Fig. 4: Images with detections from the model.
Table 1: General results obtained from the model trained with images from all cities.

5. Results
As part of the project, the proposed system underwent testing in four pilots: Valencia, Zaragoza, Badajoz, and Genova.
Experiments employed two training strategies: city-specific models versus a unified model across all cities. Figure 5 compares the resulting mAP50 scores, indicating poor generalization by single-city models, while the unified model achieved more balanced and better performance. Notably, the Genova pilot showed lower scores in the unified model. Manual review revealed this was due to the smaller size and distinct tagging (”V-15-WBR”) of the V-15 signal in Genova compared to Spanish cities, causing model confusion. Table 1 displays the overall results achieved with a model trained on images from all pilots. These findings suggest that the proposed approach for detecting PRM parking spaces across different cities using satellite imagery is feasible, although further optimization is possible.
6. Conclusions and future research
6.1. Conclusions
The obtained results seems promising and confirms that the proposed approach to obtain the PRM spots of a city is viable and that a unified model is the way to go but the disparity in referencing criteria for PRM spaces across cities compels the development of classification models accommodating diverse ground signage, hindering a unified model, as seen with the inclusion of Genova.
The proposed method exhibits inherent limitations stemming from its reliance on satellite imagery:
- Occlusions: Obstructions such as building shadows, parked vehicles within PRM spaces, and tree canopies frequently impede the detection of parking markings. While temporal image fusion during preprocessing can mitigate this issue by integrating multi-temporal views of the same location, complete elimination is challenging.

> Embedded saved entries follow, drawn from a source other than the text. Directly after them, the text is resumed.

-- ==== Sys2Proof/Laws/KeepCan.lean ====
section
/-! SUPPORT. What the functions of Machine/Can.lean leave alone (see Laws/Keeps.lean). -/

namespace Sys2Proof.Machine

open Sys2Proof

theorem State.modCan_keep {mk : Nat} {sb s : State} (hk : Keeps mk sb s) (hmk : 262144 ||| mk = mk) {n : Nat} {f : CanCtl → CanCtl} :
    Keeps mk sb (State.modCan s n f) := by
  refine Keeps.step hk ?_ hmk
  have h_self : Keeps 262144 s s := Keeps.refl
  unfold State.modCan
  extract_lets -merge -useContext -underBinder +onlyGivenNames q1
  exact (Keeps.can_keep h_self rfl)

theorem State.modTlg_keep {mk : Nat} {sb s : State} (hk : Keeps mk sb s) (hmk : 262144 ||| mk = mk) {t : Nat} {f : TlgSlot → TlgSlot} :
    Keeps mk sb (State.modTlg s t f) := by
  refine Keeps.step hk ?_ hmk
  have h_self : Keeps 262144 s s := Keeps.refl
  unfold State.modTlg
  extract_lets -merge -useContext -underBinder +onlyGivenNames q1
  exact (Keeps.can_keep h_self rfl)

theorem State.canCfgErr_keep {mk : Nat} {sb s : State} (hk : Keeps mk sb s) (hmk : 1 ||| mk = mk) {n : Nat} :
    Keeps mk sb (State.canCfgErr s n) := by
  refine Keeps.step hk ?_ hmk
  have h_self : Keeps 1 s s := Keeps.refl
  unfold State.canCfgErr
  exact (State.put_keep h_self rfl)

theorem State.canInitClear_keep {mk : Nat} {sb s : State} (hk : Keeps mk sb s) (hmk : 1 ||| mk = mk) {n : Nat} :
    Keeps mk sb (State.canInitClear s n) := by
  refine Keeps.step hk ?_ hmk
  have h_self : Keeps 1 s s := Keeps.refl
  unfold State.canInitClear
  extract_lets -merge -useContext -underBinder +onlyGivenNames s11
  have h_s11 : Keeps 1 s s11 := (State.put_keep h_self rfl)
  exact (Keeps.ite_keep h_self (Keeps.ite_keep (State.canCfgErr_keep h_self rfl) (Keeps.ite_keep h_s11 (State.put_keep h_s11 rfl))))

theorem State.canInitSet_keep {mk : Nat} {sb s : State} (hk : Keeps mk sb s) (hmk : 262145 ||| mk = mk) {n : Nat} :
    Keeps mk sb (State.canInitSet s n) := by
  refine Keeps.step hk ?_ hmk
  have h_self : Keeps 262145 s s := Keeps.refl
  unfold State.canInitSet
  extract_lets -merge -useContext -underBinder +onlyGivenNames s11
  have h_s11 : Keeps 262145 s s11 := (State.put_keep (State.put_keep (State.put_keep (State.put_keep h_self rfl) rfl) rfl) rfl)
  exact (State.when_keep (State.modCan_keep h_s11 rfl) (fun x2_0 h_x2_0 => (State.put_keep h_x2_0 rfl)))

theorem State.canModeClear_keep {mk : Nat} {sb s : State} (hk : Keeps mk sb s) (hmk : 262145 ||| mk = mk) {n : Nat} :
    Keeps mk sb (State.canModeClear s n) := by
  refine Keeps.step hk ?_ hmk
  have h_self : Keeps 262145 s s := Keeps.refl
  unfold State.canModeClear
  extract_lets -merge -useContext -underBinder +onlyGivenNames w1 keep2 s13 s24
  have h_s13 : Keeps 262145 s s13 := (Keeps.regs_keep h_self rfl (wordsOk_filter _ _))
  have h_s24 : Keeps 262145 s s24 := (State.modCan_keep h_s13 rfl)
  exact (State.put_keep (State.put_keep (State.each_keep h_s24 (fun x5_0 _ h_x5_0 => (State.put_keep (State.put_keep h_x5_0 rfl) rfl))) rfl) rfl)

theorem State.canCtrlWrite_keep {mk : Nat} {sb s : State} (hk : Keeps mk sb s) (hmk : 262145 ||| mk = mk) {n v : Nat} :
    Keeps mk sb (State.canCtrlWrite s n v) := by
  refine Keeps.step hk ?_ hmk
  have h_self : Keeps 262145 s s := Keeps.refl
  unfold State.canCtrlWrite
  extract_lets -merge -useContext -underBinder +onlyGivenNames old1 init2 mode3 s14 s15
  have h_s14 : Keeps 262145 s s14 := (State.when_keep (State.setWord_keep h_self rfl) (fun x6_0 h_x6_0 => (State.canModeClear_keep h_x6_0 rfl)))
  have h_s15 : Keeps 262145 s s15 := (Keeps.ite_keep (State.canCfgErr_keep h_self rfl) h_self)
  exact (Keeps.ite_keep (Keeps.ite_keep h_s14 (State.canInitClear_keep h_s14 rfl)) (Keeps.ite_keep (State.canInitSet_keep h_s15 rfl) h_s15))

theorem execCanInitClear_keep (n : Fin 8) (s : State) : KeepsOut 1 s (execCanInitClear n s) := by
  have h_self : Keeps 1 s s := Keeps.refl
  unfold execCanInitClear
  exact (KeepsOut.next (State.canInitClear_keep h_self rfl))

theorem execCanInitSet_keep (n : Fin 8) (s : State) : KeepsOut 262145 s (execCanInitSet n s) := by
  have h_self : Keeps 262145 s s := Keeps.refl
  unfold execCanInitSet
  exact (KeepsOut.next (Keeps.ite_keep h_self (State.canInitSet_keep h_self rfl)))

theorem State.canConfine_keep {mk : Nat} {sb s : State} (hk : Keeps mk sb s) (hmk : 264225 ||| mk = mk) {n : Nat} :
    Keeps mk sb (State.canConfine s n) := by
  refine Keeps.step hk ?_ hmk
  have h_self : Keeps 264225 s s := Keeps.refl
  unfold State.canConfine
  extract_lets -merge -useContext -underBinder +onlyGivenNames st1 s12
  have h_s12 : Keeps 264225 s s12 := (State.modCan_keep (State.put_keep (State.put_keep (State.put_keep h_self rfl) rfl) rfl) rfl)
  exact (Keeps.ite_keep (State.when_keep (State.each_keep h_s12 (fun x4_0 _ h_x4_0 => (Keeps.ite_keep (State.inc_keep (State.modTlg_keep h_x4_0 rfl) rfl) h_x4_0))) (fun x3_0 h_x3_0 => (State.raise_keep h_x3_0 rfl))) (Keeps.ite_keep (State.when_keep (State.put_keep h_self rfl) (fun x5_0 h_x5_0 => (State.raise_keep h_x5_0 rfl))) (State.put_keep h_self rfl)))

theorem execCanIntegrationComplete_keep (n : Fin 8) (s : State) : KeepsOut 264225 s (execCanIntegrationComplete n s) := by
  have h_self : Keeps 264225 s s := Keeps.refl
  unfold execCanIntegrationComplete
  exact (KeepsOut.next (Keeps.ite_keep (State.canConfine_keep (State.put_keep h_self rfl) rfl) h_self))

theorem State.canRecover_keep {mk : Nat} {sb s : State} (hk : Keeps mk sb s) (hmk : 1 ||| mk = mk) {n : Nat} :
    Keeps mk sb (State.canRecover s n) := by
  refine Keeps.step hk ?_ hmk
  have h_self : Keeps 1 s s := Keeps.refl
  unfold State.canRecover
  exact (Keeps.ite_keep (State.put_keep h_self rfl) h_self)

theorem execCanRecover_keep (n : Fin 8) (s : State) : KeepsOut 1 s (execCanRecover n s) := by
  have h_self : Keeps 1 s s := Keeps.refl
  unfold execCanRecover
  exact (KeepsOut.next (State.canRecover_keep h_self rfl))

theorem execCanRecoveryComplete_keep (n : Fin 8) (s : State) : KeepsOut 2081 s (execCanRecoveryComplete n s) := by
  have h_self : Keeps 2081 s s := Keeps.refl
  unfold execCanRecoveryComplete
  exact (KeepsOut.next (Keeps.ite_keep (State.raise_keep (State.put_keep (State.put_keep (State.put_keep (State.put_keep (State.put_keep h_self rfl) rfl) rfl) rfl) rfl) rfl) h_self))

theorem State.canClrCnt_keep {mk : Nat} {sb s : State} (hk : Keeps mk sb s) (hmk : 1 ||| mk = mk) {n : Nat} :
    Keeps mk sb (State.canClrCnt s n) := by
  refine Keeps.step hk ?_ hmk
  have h_self : Keeps 1 s s := Keeps.refl
  unfold State.canClrCnt
  exact (State.each_keep h_self (fun x1_0 _ h_x1_0 => (State.put_keep h_x1_0 rfl)))

theorem execCanClrcnt_keep (n : Fin 8) (s : State) : KeepsOut 1 s (execCanClrcnt n s) := by
  have h_self : Keeps 1 s s := Keeps.refl
  unfold execCanClrcnt
  exact (KeepsOut.next (State.canClrCnt_keep h_self rfl))

theorem execCanReady_keep (ok : Bool) (s : State) : KeepsOut 2081 s (execCanReady ok s) := by
  have h_self : Keeps 2081 s s := Keeps.refl
  unfold execCanReady
  exact (KeepsOut.next (Keeps.ite_keep h_self (Keeps.ite_keep (State.raise_keep (State.putBit_keep (State.put_keep h_self rfl) rfl) rfl) (State.put_keep h_self rfl))))

theorem State.objUpdate_keep {mk : Nat} {sb s : State} (hk : Keeps mk sb s) (hmk : 262145 ||| mk = mk) {n o clr set : Nat} {stamp : Option Nat} {att : Nat} :
    Keeps mk sb (State.objUpdate s n o clr set stamp att) := by
  refine Keeps.step hk ?_ hmk
  have h_self : Keeps 262145 s s := Keeps.refl
  unfold State.objUpdate
  extract_lets -merge -useContext -underBinder +onlyGivenNames old1 a2 w193 p4
  exact (Keeps.ite_keep (State.modCan_keep h_self rfl) (State.put_keep (State.put_keep h_self rfl) rfl))

theorem State.objStore_keep {mk : Nat} {sb s : State} (hk : Keeps mk sb s) (hmk : 2081 ||| mk = mk) {n o : Nat} {w : List Nat} :
    Keeps mk sb (State.objStore s n o w) := by
  refine Keeps.step hk ?_ hmk
  have h_self : Keeps 2081 s s := Keeps.refl
  unfold State.objStore
  extract_lets -merge -useContext -underBinder +onlyGivenNames ovr1 w192
  exact (State.when_keep (State.putBit_keep (State.setWords_keep h_self rfl) rfl) (fun x3_0 h_x3_0 => (State.raiseMajor_keep h_x3_0 rfl)))

theorem State.canRelease_keep {mk : Nat} {sb s : State} (hk : Keeps mk sb s) (hmk : 264225 ||| mk = mk) {n port : Nat} {kept : Nat} :
    Keeps mk sb (State.canRelease s n port kept) := by
  refine Keeps.step hk ?_ hmk
  have h_self : Keeps 264225 s s := Keeps.refl
  unfold State.canRelease
  exact (by
  split
  · exact h_self
  · extract_lets -merge -useContext -underBinder +onlyGivenNames c3 s14 s25
    have h_s14 : Keeps 264225 s s14 := (State.modCan_keep h_self rfl)
    have h_s25 : Keeps 264225 s s25 := (by
    unfold s25
    split
    · exact (State.put_keep (State.put_keep h_s14 rfl) rfl)
    · exact h_s14)
    exact (Keeps.ite_keep (by
    split
    · exact (State.objStore_keep h_s25 rfl)
    · exact h_s25) h_s14))

theorem State.rxFill_keep {mk : Nat} {sb s : State} (hk : Keeps mk sb s) (hmk : 1 ||| mk = mk) {n : Nat} :
    Keeps mk sb (State.rxFill s n) := by
  refine Keeps.step hk ?_ hmk
  have h_self : Keeps 1 s s := Keeps.refl
  unfold State.rxFill
  exact (State.put_keep h_self rfl)

theorem State.txFill_keep {mk : Nat} {sb s : State} (hk : Keeps mk sb s) (hmk : 1 ||| mk = mk) {n : Nat} :
    Keeps mk sb (State.txFill s n) := by
  refine Keeps.step hk ?_ hmk
  have h_self : Keeps 1 s s := Keeps.refl
  unfold State.txFill
  exact (State.put_keep h_self rfl)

- Restriction of use: The inherent perspective of overhead imagery precludes the acquisition of information regarding usage restrictions for PRM spaces, which is typically conveyed through vertical signage at street level.
- False Positives: Despite the system high reliability, the heterogeneity of ground markings and visual similarity between semantically distinct signs (e.g., V-15 and bicycle lane markings) contribute to false positive detections. Increasing the volume of training data is expected to reduce the occurrence of such errors.
6.2. Future work
While the research questions from Section 1 have been answered, the system has limitations in determining usage restrictions and detecting occluded PRM spots, indicating unfulfilled goals. Future work should explore street-level panoramas, which could provide information from vertical signs and mitigate occlusions.